20 fresh sage leaves
3 fresh thyme sprigs, stems removed
3 sprigs rosemary, stems removed
2 garlic cloves, minced
1 Tbs. fennel pollen (seeds can be substituted, but are nowhere near as intense as the pollen)
1 1/2 tsp. sea salt
1 1/2 tsp. black pepper
4 lbs. boneless pork shoulder
2 Tbs. extra virgin olive oil
1/2 c. dry red wine.

Heat oven to 250 degrees. In a food processor or by hand, finely chop sage, thyme, rosemary and garlic together. Place mixture in a small bowl; add fennel seeds, salt and pepper. Stir well.

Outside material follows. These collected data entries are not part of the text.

/-- The bytes of a range in the read cache of a cluster, where its line is present (R48). -/
def cacheUpdated (cl pa n : Nat) (t : State) : State :=
  match SMap.get? (t.cluster cl).crc (pa / 64) with
  | none => t
  | some c =>
    let cells := c.cells.zipIdx.map fun (cell, i) =>
      let a := pa / 64 * 64 + i
      if pa ≤ a && a < pa + n then (Memory.read t.mem a, stampOf t a) else cell
    let x := t.cluster cl
    { t with clusters := SMap.put t.clusters cl { x with crc := SMap.put x.crc (pa / 64) { c with cells := cells } } }

/-- The floor of group `g` for a byte range is at its last writes (R117). -/
def floorRaised (g pa n : Nat) (t : State) : State :=
  { t with groups := SMap.adjust t.groups g fun gr => gr.raiseFloor pa ((List.range n).map fun i => stampOf t (pa + i)) }

/-- Bytes that group `g` writes, at home and in its cluster's read cache (R48). -/
def groupWritten (g : Nat) (who : Who) (pa : Nat) (bs : List Byte) (t : State) : State :=
  let u := floorRaised g pa bs.length (written who pa bs t)
  cacheUpdated (u.groupCluster g) pa bs.length u

/-- The party that performs a lane of access number `u` of group `g`, with the releases its write carries. -/
def laneWho (g u : Nat) (acc : Access) (a : LaneAcc) (gr : Group) (t : State) : Who :=
  { groupWho g gr u with rels := writeRels t g gr u acc a }

/-- A lane's store performed by group `g`, whose record is `gr` (R48, R115, R117). -/
def stored (g u : Nat) (acc : Access) (gr : Group) (a : LaneAcc) (t : State) : State :=
  groupWritten g (laneWho g u acc a gr t) a.pa (natBytes a.data acc.psize) t

/-- A lane with the `n` bytes it reads at home, once group `g` has read them. -/
def laneRead (n : Nat) (a : LaneAcc) (t : State) : LaneAcc :=
  { a with data := bytesNat (memBytes t a.pa n), done := true, poison := sectorPoison t a.pa n
           stamps := (List.range n).map fun i => stampOf t (a.pa + i) }

/-- The releases that the lanes' values carry are met by group `g` (R127). -/
def releasesMet (g u : Nat) (acc : Access) (lanes : List LaneAcc) (t : State) : State :=
  let rs := readRels t acc lanes
  if rs.isEmpty then t
  else
    { t with groups := SMap.adjust t.groups g fun gr =>
        let gr := { gr with seen := (gr.seen ++ rs).eraseDups }
        if acc.acq then gr.follow (u + 1) (followed (partyOf t g) acc.scope rs) else gr }

/-- From its next access on, group `g` is ordered after a clock (R122). -/
def ordered (g : Nat) (c : Clock) (t : State) : State :=
  { t with groups := SMap.adjust t.groups g fun gr => gr.follow gr.nextId c }

/-- A fence of group `g` completes (R121, R127). -/
def fenced (g scope : Nat) (t : State) : State :=
  let u := acquired g scope t
  let met := (u.group? g).elim [] fun gr => followed (partyOf u g) scope gr.seen
  let v := ordered g met u
  { v with groups := SMap.adjust v.groups g fun gr =>
      { gr with fences := gr.fences.filter (fun r => r.scope != scope) ++
                  [{ party := partyOf u g, scope := scope, clock := gr.release g }] } }

/-- Bytes written to a team's scratchpad (R38); a granule that the writer has now covered wholly loses its poison (R63). -/
def spPut (e off : Nat) (bs : List Byte) (healer : Nat) (t : State) : State :=
  { t with teams := SMap.adjust t.teams e fun tm =>
      { tm with spad := bs.zipIdx.foldl (fun m b => SMap.store 0 m (off + b.2) b.1) tm.spad
                spadPoison := PSet.cover tm.spadPoison 8 healer off bs.length } }

/-- Bytes that a party writes at SP (R115). -/
def spWritten (who : Who) (e off : Nat) (bs : List Byte) (t : State) : State :=
  spPut e off bs who.healer (markedAt who (spKey e off) bs.length t)

/-- What was kept for the word of the group of `w` is let go: lines (R129) and held events (R322). -/
def View.letGo (w : View) (t : State) : State :=
  { t with home := { t.home with locked := t.home.locked.filter (·.2 != w.g) }
           launches := SMap.adjust t.launches w.t.launch fun l => l.dropHolds w.t.tag w.gidx }

/-- The read cache of a cluster without the line of an address. -/
def lineDropped (cl pa : Nat) (t : State) : State :=
  let x := t.cluster cl
  { t with clusters := SMap.put t.clusters cl { x with crc := SMap.del x.crc (pa / 64) } }

/-- The read cache of a cluster with the line of an address, which comes through its home slice (R47). -/
def lineFilled (cl pa : Nat) (t0 : State) : State :=
  let t := lineBrought pa t0
  let x := t.cluster cl
  let c : LineCopy := { cells := memCells t (pa / 64 * 64) 64, at_ := t.home.now }
  { t with clusters := SMap.put t.clusters cl { x with crc := SMap.put x.crc (pa / 64) c } }

/-! Engine operations (R89, R99, R101) -/

/-- An operation counts in the open batch of its class. -/
def opened (w : View) (cls id : Nat) : State → State :=
  w.onGroup fun gr => gr.setBatches cls { gr.batches cls with openOps := (gr.batches cls).openOps ++ [id] }

/-- An operation begins to use the reservation it names (R268). -/
def using_ (w : View) (res : Option (Nat × Nat)) (id : Nat) (t : State) : State :=
  { t with teams := SMap.adjust t.teams w.eid fun tm => { tm with mat := tm.mat.use res id } }

/-- An operation of the COPY class enters the queue of the group's cluster. -/
def copyEntered (w : View) (mk : Nat → CopyOp) (t : State) : State :=
  let id := t.fresh
  let c := t.cluster w.cl
  opened w 0 id (using_ w (mk id).res id
    { t with fresh := id + 1, clusters := SMap.put t.clusters w.cl { c with copyq := c.copyq ++ [mk id] } })

/-- An operation of the MAT class enters the reservation table of the group's cluster (R264). -/
def matEntered (w : View) (mk : Nat → MatOp) (t : State) : State :=
  let id := t.fresh
  let c := t.cluster w.cl
  opened w 1 id (using_ w (mk id).res id
    { t with fresh := id + 1, clusters := SMap.put t.clusters w.cl { c with mat := c.mat ++ [mk id] } })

With a utility knife, a razor blade or a sharp knife, score pork skin in a crosshatch diamond pattern, making 1/8- to 1/4-inch-deep cuts about 1 inch apart. With a paring knife, make about 10 incisions (about 1/2-inch deep) all over pork and stuff them with about 1/3 of the herb mixture.
Pour wine over pork and baste with accumulated juices. Continue roasting, basting once every half-hour, until skin is well browned and meat is spoon tender, 2 1/2 to 3 hours more. Remove pork from oven; let meat rest for 15 minutes.
Slice roast, chop skin at score marks and serve pieces of each together.

I had this for the first time at Salumi in Seattle and it was phenomenal--I should have known it was Italian street food--simple, intensely flavored, and portable--what all great street foods share in common with each other.